Возбужденный от выпивки, взвинченный, он ушел от них – пусть себе думают, что он с ними заодно, – и направился прямо к Тоону: жесткому, но справедливому, неприятному и мелочному, тщеславному и надушенному. Но было известно, что Тоон – за правительство. (Правда, Сааз Инсил как-то сказал, что в разговорах с пилотами Тоон – за правительство, а в разговорах с начальством – против правительства.)
И это выражение на лице Тоона…
Не тогда – позднее. После того, как Тоон приказал никому ни о чем не говорить, считая, что и среди пилотов могут найтись предатели, и велел ему отправляться в постель, словно ничего не случилось. И он пошел. Будучи навеселе, он, видимо, среагировал на мгновение позднее, чем нужно: на него накинулись, прижали к носу пропитанную чем-то тряпку и держали, пока он сопротивлялся. Но не дышать он не мог, а потому вдохнул ядовитые пары в изрядном количестве.
Его проволокли по коридору – ноги в носках скользили по плиткам пола – двое человек, по одному с каждой стороны. Они направились в один из ангаров, и кто-то из этих двоих подошел к кнопкам лифта, а он видел лишь пол, словно сквозь туман, и был не в силах поднять голову. Но от человека справа пахло цветами.
Где-то наверху со скрежетом открылись створки двери. Он услышал, как воет ветер в темноте. Его потащили к лифту.
Он напрягся, сумел повернуться, вцепился Тоону в воротник и увидел его лицо – испуганное, с расширенными от ужаса глазами. Человек слева ухватил его за другую руку, но он вывернулся, освободился от хватки Тоона – и увидел пистолет в кобуре подполковника.
Он выхватил пистолет. Вспоминалось ясно: он тогда закричал и бросился прочь, но упал, затем попытался выстрелить, но ничего не вышло. В дальнем конце ангара мелькали огни. «Он не заряжен, не заряжен!» – кричал Тоон, обращаясь к другим. Люди посмотрели в дальний конец ангара. На дорожке стояли самолеты, и кто-то кричал, что запрещено открывать двери по ночам, если внутри горит свет.
Он не видел, кто это сделал. Удар кувалдой по голове, а потом – белый стул.
За освещенными окнами валил снег.
Он наблюдал за снегопадом до рассвета, все вспоминая и вспоминая.
– Талиба, передайте, пожалуйста, капитану Саазу Инсилу, что я должен срочно его увидеть. Пожалуйста, пошлите сообщение в мою эскадрилью.
– Непременно. Но сначала лекарства.
Он взял ее за руку.
– Нет, Талиба. Сначала позвоните в эскадрилью. – Он подмигнул ей. – Пожалуйста, сделайте это для меня.
Сестра покачала головой.
– Вот ведь упрямец, – сказала она и направилась в коридор.
– Ну что, Инсил придет?
– Он в увольнении, – сказала Талиба, беря его медицинскую карту, чтобы проверить, какие лекарства нужно давать.
– Черт!
Сааз ничего не говорил ему про увольнение.

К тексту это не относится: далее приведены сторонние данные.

-- ==== Sys2Proof/Safety.lean ====
section
/-! DEFINITION. What the statements call a good state, and the shapes they share. -/

namespace Sys2Proof.Machine

/-- The last microstep an engine with this IR_A can stand at: N of the opcode, at least the three of fetch; 4 for an
opcode without a descriptor, where it faults (spec/10_state.md R22, R33, spec/40_pulse_engine.md R123). -/
def lastMicrostep (v : Variant) (irA : BitVec v.halfWidth) : Nat :=
  match opcodeOf v irA with
  | some op => (descriptor op).cycles
  | none => 4

/-- The invariant of spec/10_state.md R22, R28, R37 beside what the types carry (PC, MAR below M, SP below STACK_CAP,
every value below 2^ its width): memory in canonical form, a fault only in a halted engine, the microstep inside the
current opcode's cycle count, and in BASE the stack pointer and the display registers at their reset value. -/
def Engine.Inv {c : Config} (e : Engine c) : Prop :=
  Memory.wf c.memSize e.mem = true ∧ (e.fault ≠ .none → e.halted = true)
    ∧ (3 ≤ e.microstep.number → e.microstep.number ≤ lastMicrostep c.variant e.irA)
    ∧ (c.variant = .base → e.sp.val = 0 ∧ e.dispData = 0 ∧ e.dispCtrl = 0)

/-- The invariant of the clock driver: the accumulator is the fractional remainder (spec/40_pulse_engine.md R136). -/
def Clock.Inv (k : Clock) : Prop := 0 ≤ k.targetHz ∧ 0 ≤ k.acc ∧ k.acc < 1

/-- The invariant of the machine. -/
def State.Inv (s : State) : Prop := s.engine.Inv ∧ s.clock.Inv

/-- A running engine between two instructions. -/
def Engine.AtBoundary {c : Config} (e : Engine c) : Prop := e.halted = false ∧ e.microstep = .t1

/-- The change every instruction makes beside its own effect: `MAR <- p; IR <- mem[p]; PC <- (p + 1) mod M`, and the
microstep back at 1 (the net effects of spec/41_load_store.md to spec/46_system.md). PC is H bits, so + 1 is modulo M. -/
def afterFetch {c : Config} (i : Instr) (e : Engine c) : Engine c :=
  { e with
    pc := e.pc + 1
    mar := e.pc
    irA := BitVec.ofNat c.halfWidth i.opcode.code
    irB := i.operand.setWidth c.halfWidth
    microstep := .t1 }

/-- The operand field of an instruction on an engine: H bits. -/
def operandOn (c : Config) (x : Operand) : BitVec c.halfWidth := x.setWidth c.halfWidth

/-- An opcode's row of spec/30_encoding.md R88: its code, operand kind, total cycle count, execute words and flag-affecting
flag, and that its words are `{code, operand}` in every variant that has it, for every operand the field holds. -/
def TableRow (op : Opcode) (code : Nat) (kind : OperandKind) (n : Nat) (words : List ControlWord) (flags : Bool) : Prop :=
  (op.code = code ∧ (descriptor op).operandKind = kind ∧ (descriptor op).cycles = n
    ∧ (descriptor op).execWords = words ∧ (descriptor op).flagAffecting = flags)
  ∧ ∀ (v : Variant) (x : Operand), op.existsIn v = true → x.toNat < 2 ^ v.halfWidth →
      (encode v (op.instr x)).toNat = code * 2 ^ v.halfWidth + x.toNat
        ∧ decode v (encode v (op.instr x)) = .ok (op.instr x)

/-- The instruction completes with this engine as its result: `exec` answers it as the next state, nothing but the engine
changed; and where the instruction's word is the one fetched at an instruction boundary, `n` pulses of the pulse engine
reach the same result, none of the earlier ones ending the instruction. -/
def CompletesAs (i : Instr) (s : State) (n : Nat) (result : Engine s.cfg) : Prop :=
  exec i s = .next { s with engine := result }
  ∧ (s.engine.microstep = .t1 → WellFormed s.cfg.variant i = true → s.fetchWord = encode s.cfg.variant i →
      pulses n s.engine = result
        ∧ ∀ k, 0 < k → k < n → (pulses k s.engine).halted = false ∧ (pulses k s.engine).microstep ≠ .t1)

/-- What an address holds after images are applied in order: the last value any of them names for it, else 0
(spec/70_reset_and_hazards.md R258). -/
def imageWord (w : Nat) (images : List Image) (addr : Nat) : BitVec w :=
  BitVec.ofNat w (((images.flatten.reverse.find? fun entry => entry.1 == addr).map Prod.snd).getD 0)

end Sys2Proof.Machine
end

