section
/-! PROOF. O31, O32, O33 and O34: ADD, SUB and the shifts (spec/42_arithmetic.md R160 to R163). All four exist in both
variants. ADD and SUB differ in their last word alone, and so do SHL and SHR, so the words before it are run once for each
pair; the last word's ALU or shift is then read as numbers. -/

namespace Sys2Proof.Machine

variable {c : Config}

/-! ### ADD and SUB -/

/-- The three words that ADD and SUB share take the named word into B, on the way to their last pulse. -/
theorem runWords_named_word {e : Engine c} (hh : e.halted = false) (code : Nat) (a : Operand) (cw : ControlWord) :
    runWords [[.ce], [.io, .mi], [.ro, .bi], cw] (latched code a e) = applyWord cw { latched code a e with
      pc := e.pc + 1
      mar := operandOn c a
      b := e.mem.read (operandOn c a).toNat
      microstep := .t6 } := by
  rw [runWords_cons, applyWord_ce, runWords_cons, applyWord_io_mi, runWords_cons, applyWord_ro_bi, runWords_cons,
    runWords_nil]
  · rfl
  all_goals simp [hh, Microstep.succ]

theorem aluAdd_zero {w : Nat} (a b : BitVec w) : (aluAdd a b).zero = decide ((a.toNat + b.toNat) % 2 ^ w = 0) :=
  decide_eq_decide.mpr (ofNat_eq_zero_iff _)

theorem aluSub_zero {w : Nat} (a b : BitVec w) : (aluSub a b).zero = decide (a = b) :=
  decide_eq_decide.mpr (aluSub_result_eq_zero a b)

theorem runWords_add {e : Engine c} (hh : e.halted = false) (a : Operand) {x : BitVec c.wordWidth}
    (hx : x = e.mem.read (operandOn c a).toNat) :
    runWords (instrWords .add) (latched Opcode.add.code a e) = { afterFetch (.add a) e with
      b := x
      a := BitVec.ofNat c.wordWidth ((e.a.toNat + x.toNat) % 2 ^ c.wordWidth)
      carry := decide (2 ^ c.wordWidth - 1 < e.a.toNat + x.toNat)
      zero := decide ((e.a.toNat + x.toNat) % 2 ^ c.wordWidth = 0)
      mar := operandOn c a } := by
  show runWords [[.ce], [.io, .mi], [.ro, .bi], [.eo, .ai, .fi, .orst]] _ = _
  rw [runWords_named_word hh, applyWord_eo_ai_fi_orst, aluAdd_zero, ofNat_mod_two_pow, hx]
  rfl

theorem runWords_sub {e : Engine c} (hh : e.halted = false) (a : Operand) {x : BitVec c.wordWidth}
    (hx : x = e.mem.read (operandOn c a).toNat) :
    runWords (instrWords .sub) (latched Opcode.sub.code a e) = { afterFetch (.sub a) e with
      b := x
      a := BitVec.ofNat c.wordWidth
        (if x.toNat ≤ e.a.toNat then e.a.toNat - x.toNat else e.a.toNat + 2 ^ c.wordWidth - x.toNat)
      carry := decide (x.toNat ≤ e.a.toNat)
      zero := decide (e.a = x)
      mar := operandOn c a } := by
  show runWords [[.ce], [.io, .mi], [.ro, .bi], [.eo, .ai, .su, .fi, .orst]] _ = _
  rw [runWords_named_word hh, applyWord_eo_ai_su_fi_orst, aluSub_zero, aluSub_result, hx]
  rfl

/-- Settles O31: the last word adds the B that the word before it loaded, and ORST ends the instruction. -/
theorem addAddsTheNamedWord : Obligations.AddAddsTheNamedWord :=
  ⟨tableRow_descriptor .add,
    fun _ a _ hh hx => completesAs_runWords hh (existsIn_of_base rfl _) (runWords_add hh a hx)⟩

/-- Settles O32: as ADD, with SU in the last word; a borrow takes 2^W in. -/
theorem subSubtractsTheNamedWord : Obligations.SubSubtractsTheNamedWord :=
  ⟨tableRow_descriptor .sub,
    fun _ a _ hh hx => completesAs_runWords hh (existsIn_of_base rfl _) (runWords_sub hh a hx)⟩

/-! ### SHL and SHR -/

/-- An instruction of one execute word applies it to the fetched engine. -/
theorem runWords_one_execute_word {e : Engine c} (hh : e.halted = false) (code : Nat) (x : Operand) (cw : ControlWord) :
    runWords [[.ce], cw] (latched code x e) = applyWord cw { latched code x e with
      pc := e.pc + 1
      microstep := .t4 } := by
  rw [runWords_cons, applyWord_ce, runWords_cons, runWords_nil]
  · rfl
  all_goals simp [hh]
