/-- The fixed fields of a V2 core decode to their record (R281 step 3). -/
theorem v2Fixed_of_holds {inp : Input} {d : V2Data} (hf : d.fits)
    (h : inp.holds 0 6 (v2FixedBits d)) :
    ∃ F P L, v2Fixed inp = .ok (v2FixedRecord d F P L) ∧
      (∀ i, F.mem i = true ↔ flagsCover d.specialFeatureOptIns i) ∧
      (∀ i, P.mem i = true ↔ flagsCover d.purposesConsent i) ∧
      ∀ i, L.mem i = true ↔ flagsCover d.purposesLiTransparency i := by
  have hcap := h.1
  rw [v2FixedBits_length hf] at hcap
  obtain ⟨hl, hF, hP, hL, hc, -⟩ := hf
  have hl12 : d.consentLanguage.bits.length = 12 := by simp [Letters.bits, encodeWire]
  rw [v2FixedBits] at h
  repeat rw [holds_append] at h
  simp only [fieldBits_length, hl12, hF, hP, hL, Nat.reduceAdd] at h
  obtain ⟨h1, h2, h3, h4, h5, h6, h7, h8, h9, h10, h11, h12, h13, h14, h15⟩ := h
  obtain ⟨F, eF, mF⟩ := shortFlags_of_holds h11 hF (by omega)
  obtain ⟨P, eP, mP⟩ := shortFlags_of_holds h12 hP (by omega)
  obtain ⟨L, eL, mL⟩ := shortFlags_of_holds h13 hL (by omega)
  refine ⟨F, P, L, ?_, mF, mP, mL⟩
  rw [v2Fixed, require_pass (by simp [Config.v2HdrBits]; omega), Dec.ok_bind,
    readBits_of_holds (by decide) h1, Dec.ok_bind, readBits_of_holds (by decide) h2, Dec.ok_bind,
    readBits_of_holds (by decide) h3, Dec.ok_bind, readBits_of_holds (by decide) h4, Dec.ok_bind,
    readBits_of_holds (by decide) h5, Dec.ok_bind, lettersField_of_holds hl h6, Dec.ok_bind,
    readBits_of_holds (by decide) h7, Dec.ok_bind, readBits_of_holds (by decide) h8, Dec.ok_bind,
    flagField_of_holds h9, Dec.ok_bind, flagField_of_holds h10, Dec.ok_bind, eF, Dec.ok_bind, eP,
    Dec.ok_bind, eL, Dec.ok_bind, flagField_of_holds h14, Dec.ok_bind,
    lettersField_of_holds hc h15, Dec.ok_bind, v2FixedRecord]

/-- All that decoding the fixed fields of a V2 core can do (R281 step 3, R340). -/
theorem v2Fixed_cases (inp : Input) :
    (inp.cap 0 < 213 ∧ v2Fixed inp = .error (.raised .insufficientLength)) ∨
    (213 ≤ inp.cap 0 ∧ ¬ (Letters.fits ⟨inp.span 0 108 6, inp.span 0 114 6⟩ ∧
        Letters.fits ⟨inp.span 0 201 6, inp.span 0 207 6⟩) ∧
      v2Fixed inp = .error (.raised .invalidAlphabetOffset)) ∨
    (213 ≤ inp.cap 0 ∧ Letters.fits ⟨inp.span 0 108 6, inp.span 0 114 6⟩ ∧
      Letters.fits ⟨inp.span 0 201 6, inp.span 0 207 6⟩ ∧
      ∀ v1 v2 l, v1.fits → v2.fits → l.length < 4096 → (∀ r ∈ l, r.fits) →
        ∃ d : V2Data, d.fits ∧ inp.holds 0 6 (v2FixedBits d) ∧ d.vendorConsents = v1 ∧
          d.vendorLiConsents = v2 ∧ d.restrictions = l) := by
  rcases require_cases inp 0 Config.v2HdrBits with ⟨h1, hr⟩ | ⟨h1, hr⟩
  · have h : 213 ≤ inp.cap 0 := h1
    obtain ⟨F, eF, -⟩ := (shortFlags_cases inp 0 140 12 (by omega)).resolve_right (by omega) |>.2
    obtain ⟨P, eP, -⟩ := (shortFlags_cases inp 0 152 24 (by omega)).resolve_right (by omega) |>.2
    obtain ⟨L, eL, -⟩ := (shortFlags_cases inp 0 176 24 (by omega)).resolve_right (by omega) |>.2
    rcases lettersField_cases inp 108 (by omega) with ⟨hf, hl⟩ | ⟨hb, hl⟩
    · rcases lettersField_cases inp 201 (by omega) with ⟨hf', hl'⟩ | ⟨hb', hl'⟩
      · refine .inr (.inr ⟨h, hf, hf', fun v1 v2 l hv1 hv2 hn hl => ?_⟩)
        refine ⟨⟨inp.span 0 6 36, inp.span 0 42 36, inp.span 0 78 12,
          inp.span 0 90 12, inp.span 0 102 6, ⟨inp.span 0 108 6, inp.span 0 114 6⟩,
          inp.span 0 120 12, inp.span 0 132 6, inp.span 0 138 1, inp.span 0 139 1,
          runBits inp 0 140 12, runBits inp 0 152 24, runBits inp 0 176 24, inp.span 0 200 1,
          ⟨inp.span 0 201 6, inp.span 0 207 6⟩, v1, v2, l⟩,
          ⟨hf, runBits_length _ _ _ _, runBits_length _ _ _ _, runBits_length _ _ _ _, hf', hv1, hv2,
            hn, hl⟩, ?_, rfl, rfl, rfl⟩
        rw [v2FixedBits, Letters.bits, Letters.bits]
        simp only [encodeWire]
        repeat rw [holds_append]
        simp only [List.length_append, fieldBits_length, runBits_length, Nat.reduceAdd]
        exact ⟨holds_span (by omega), holds_span (by omega), holds_span (by omega),
          holds_span (by omega), holds_span (by omega),
          ⟨holds_span (by omega), holds_span (by omega)⟩, holds_span (by omega),
          holds_span (by omega), holds_span (by omega), holds_span (by omega),
          holds_run (by omega), holds_run (by omega), holds_run (by omega),
          holds_span (by omega), holds_span (by omega), holds_span (by omega)⟩
      · refine .inr (.inl ⟨h, fun hc => ?_, ?_⟩)
        · exact hb' hc.2
        · rw [v2Fixed, hr, Dec.ok_bind, readBits_pass (by decide) (by omega), Dec.ok_bind,
            readBits_pass (by decide) (by omega), Dec.ok_bind, readBits_pass (by decide) (by omega),
            Dec.ok_bind, readBits_pass (by decide) (by omega), Dec.ok_bind,
            readBits_pass (by decide) (by omega), Dec.ok_bind, hl, Dec.ok_bind,
            readBits_pass (by decide) (by omega), Dec.ok_bind,
            readBits_pass (by decide) (by omega), Dec.ok_bind, flagField_pass (by omega),
            Dec.ok_bind, flagField_pass (by omega), Dec.ok_bind, eF, Dec.ok_bind, eP, Dec.ok_bind,
            eL, Dec.ok_bind, flagField_pass (by omega), Dec.ok_bind, hl', Dec.error_bind]
    · refine .inr (.inl ⟨h, fun hc => ?_, ?_⟩)
      · exact hb hc.1
      · rw [v2Fixed, hr, Dec.ok_bind, readBits_pass (by decide) (by omega), Dec.ok_bind,
          readBits_pass (by decide) (by omega), Dec.ok_bind, readBits_pass (by decide) (by omega),
          Dec.ok_bind, readBits_pass (by decide) (by omega), Dec.ok_bind,
          readBits_pass (by decide) (by omega), Dec.ok_bind, hl, Dec.error_bind]
  · exact .inl ⟨h1, by rw [v2Fixed, hr, Dec.error_bind]⟩
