-- ==== Sys2Proof/Tests/Slice0.lean ====
section
/-! SUPPORT. Small tests. Expected values come from the worked examples and vectors of 95_test_vectors.md
(its numbers stand in the comments) and from the encodings of 30_encoding.md. The last part shows, for each
statement with hypotheses, a state and operands that meet them. -/

namespace Sys2Proof.Tests

set_option Elab.async false

open Sys2Proof.Machine Sys2Proof.Format

/-! ## Helpers -/

/-- The buffers, one list of bytes each, as cells. -/
def cells (l : List (List Nat)) : Memory :=
  l.zipIdx.flatMap fun (b, k) => b.zipIdx.map fun (x, j) => (byteAddress k j, BitVec.ofNat 8 x)

/-- The machine after reset with these buffers loaded. -/
def loaded (l : List (List Nat)) : State :=
  { inp :=
      { mem := cells l
        segLen := l.zipIdx.foldl (fun v (b, k) => v.setIfInBounds k (BitVec.ofNat 30 b.length))
          (Vector.replicate 256 0)
        nseg := BitVec.ofNat 9 l.length } }

/-- A machine with these accesses of the host to come. -/
def hosted (s : State) (l : List HostAccess) : State := { s with host := l }

/-- The result registers after a step that ended in a next state. -/
def results (o : Host.Outcome State Fault Refusal) : Option Results :=
  match o with
  | .next t => some t.res
  | .fault _ => none
  | .refused _ => none

/-- `STATUS` after a step that ended in a next state. -/
def status (o : Host.Outcome State Fault Refusal) : Option (BitVec 8) :=
  match o with
  | .next t => some t.status
  | .fault _ => none
  | .refused _ => none

/-- The local values after a step that ended in a next state. -/
def locals (o : Host.Outcome State Fault Refusal) : Option Locals :=
  match o with
  | .next t => some t.loc
  | .fault _ => none
  | .refused _ => none

/-- A set by its members. -/
def ids {n : Nat} (l : List Nat) : IdSet n := ⟨BitVec.ofNat n (l.foldl (fun a i => a + 2 ^ i) 0)⟩

/-- Bits written as digits, first wire bit first. -/
def bits (l : List Nat) : List Bool := l.map (· == 1)

/-! ## Buffers of 95_test_vectors.md section 1 -/

/-- B-V1. -/
def v1 : List Nat :=
  [0x04, 0xE1, 0x05, 0x10, 0x0C, 0x8E, 0x10, 0x51, 0x00, 0xC8, 0x01, 0xC0, 0x04, 0x31,
   0x0D, 0x00, 0x8E, 0x00, 0x00, 0x00, 0x7D, 0xBC, 0x00, 0x40, 0x01, 0x20]

/-- B-V1B. -/
def v1Bitmap : List Nat :=
  [0x04, 0x00, 0x00, 0x00, 0x00, 0x40, 0x00, 0x00, 0x00, 0x0B, 0xFF, 0xC0, 0x03, 0xF0,
   0x19, 0x00, 0x1F, 0xFF, 0xFF, 0xF0, 0x01, 0x44, 0x00, 0x00, 0x80]

/-- B-V2. -/
def v2 : List Nat :=
  [0x08, 0xEB, 0xC5, 0xC8, 0x60, 0x4E, 0xBC, 0x5C, 0x86, 0x04, 0x06, 0xC0, 0x00, 0x01,
   0x0D, 0x00, 0xF0, 0x80, 0x00, 0xE0, 0x00, 0x00, 0x00, 0x00, 0x00, 0x00, 0x00, 0x00,
   0x41, 0x14, 0x00, 0x20, 0x8A, 0x00, 0x00]

/-- B-V2X. -/
def v2x : List Nat :=
  [0x08, 0xEE, 0x6B, 0x28, 0x00, 0x0E, 0xE6, 0xB2, 0x80, 0x04, 0x4B, 0x00, 0x14, 0x10,
   0xC4, 0x02, 0xA0, 0xA4, 0x01, 0xA0, 0x00, 0x01, 0x40, 0x00, 0x00, 0x8A, 0x88, 0x0F,
   0xA4, 0x00, 0x80, 0x00, 0xF0, 0x00, 0xA0, 0x00, 0xC0, 0x00, 0x42, 0x80, 0x18, 0x20,
   0x00, 0x80, 0x01, 0xC2, 0xC0, 0x06, 0x00, 0x14, 0x00, 0x16, 0x0A, 0x00, 0x00]

/-- B-V2X-L. -/
def v2xBadLanguage : List Nat :=
  [0x08, 0xEE, 0x6B, 0x28, 0x00, 0x0E, 0xE6, 0xB2, 0x80, 0x04, 0x4B, 0x00, 0x14, 0x16,
   0x84, 0x02, 0xA0, 0xA4, 0x01, 0xA0, 0x00, 0x01, 0x40, 0x00, 0x00, 0x8A, 0x88, 0x0F,
   0xA4, 0x00, 0x80, 0x00, 0xF0, 0x00, 0xA0, 0x00, 0xC0, 0x00, 0x42, 0x80, 0x18, 0x20,
   0x00, 0x80, 0x01, 0xC2, 0xC0, 0x06, 0x00, 0x14, 0x00, 0x16, 0x0A, 0x00, 0x00]

/-- B-V2X-C. -/
def v2xBadCountry : List Nat :=
  [0x08, 0xEE, 0x6B, 0x28, 0x00, 0x0E, 0xE6, 0xB2, 0x80, 0x04, 0x4B, 0x00, 0x14, 0x10,
   0xC4, 0x02, 0xA0, 0xA4, 0x01, 0xA0, 0x00, 0x01, 0x40, 0x00, 0x00, 0x8B, 0xF8, 0x0F,
   0xA4, 0x00, 0x80, 0x00, 0xF0, 0x00, 0xA0, 0x00, 0xC0, 0x00, 0x42, 0x80, 0x18, 0x20,
   0x00, 0x80, 0x01, 0xC2, 0xC0, 0x06, 0x00, 0x14, 0x00, 0x16, 0x0A, 0x00, 0x00]

/-- B-RSA. -/
def rangeA : List Nat :=
  [0x00, 0x28, 0x00, 0x18, 0x00, 0x28, 0x00, 0x10]

/-- B-RSB. -/
def rangeB : List Nat :=
  [0x00, 0x48, 0x00, 0x38, 0x00, 0x28, 0x00, 0x01, 0xFF, 0xFF, 0xFF, 0xFE, 0xFF, 0xFF]

/-- B-VSF. -/
def vendorF : List Nat :=
  [0x00, 0x0A, 0x22, 0x80]

/-- B-VSH. -/
def vendorH : List Nat :=
  [0x00, 0x03, 0x80, 0x0C, 0x01, 0x90, 0x01, 0x98]

/-- B-DISC. -/
def disc : List Nat :=
  [0x20, 0x00, 0xA9, 0x80]

/-- B-ALLOW. -/
def allow : List Nat :=
  [0x40, 0x01, 0x90, 0x02, 0x00, 0x06, 0x40, 0x00, 0x80, 0x00, 0xC0]

/-- B-PTC. -/
def ptc : List Nat :=
  [0x70, 0x00, 0x00, 0x28, 0x00, 0x00, 0x01, 0xD6]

– Ну-ну, капитан, – сказала она, встряхивая бутылочку.
– Талиба, тогда полиция. Позвоните в военную полицию. Сейчас же. Это очень важно.
– Сначала лекарства, капитан.
– Хорошо. Но обещайте сделать это, как только я приму лекарства.
– Обещаю. Откройте рот пошире.
– А-а-а-а…
Черт бы подрал Сааза с его увольнением. Черт бы подрал его дважды за то, что он вообще не обмолвился об этом. А Тоон – ну и крепкие нервы! – пришел его навестить, проверить, помнит он или нет.
А что случилось бы, если бы он помнил?
Он снова нащупал ножницы под подушкой. Те никуда не делись – холодные и острые.
– Я сказала им, что дело срочное, и они ответили, что уже едут, – сказала Талиба, входя в палату, на сей раз без стула, и посмотрела на окна: снаружи по-прежнему бушевала метель. – А я должна дать вам кое-что, чтобы вы не уснули. Они хотят, чтобы вы были во всеоружии.
– Я и так во всеоружии. Я и так не сплю.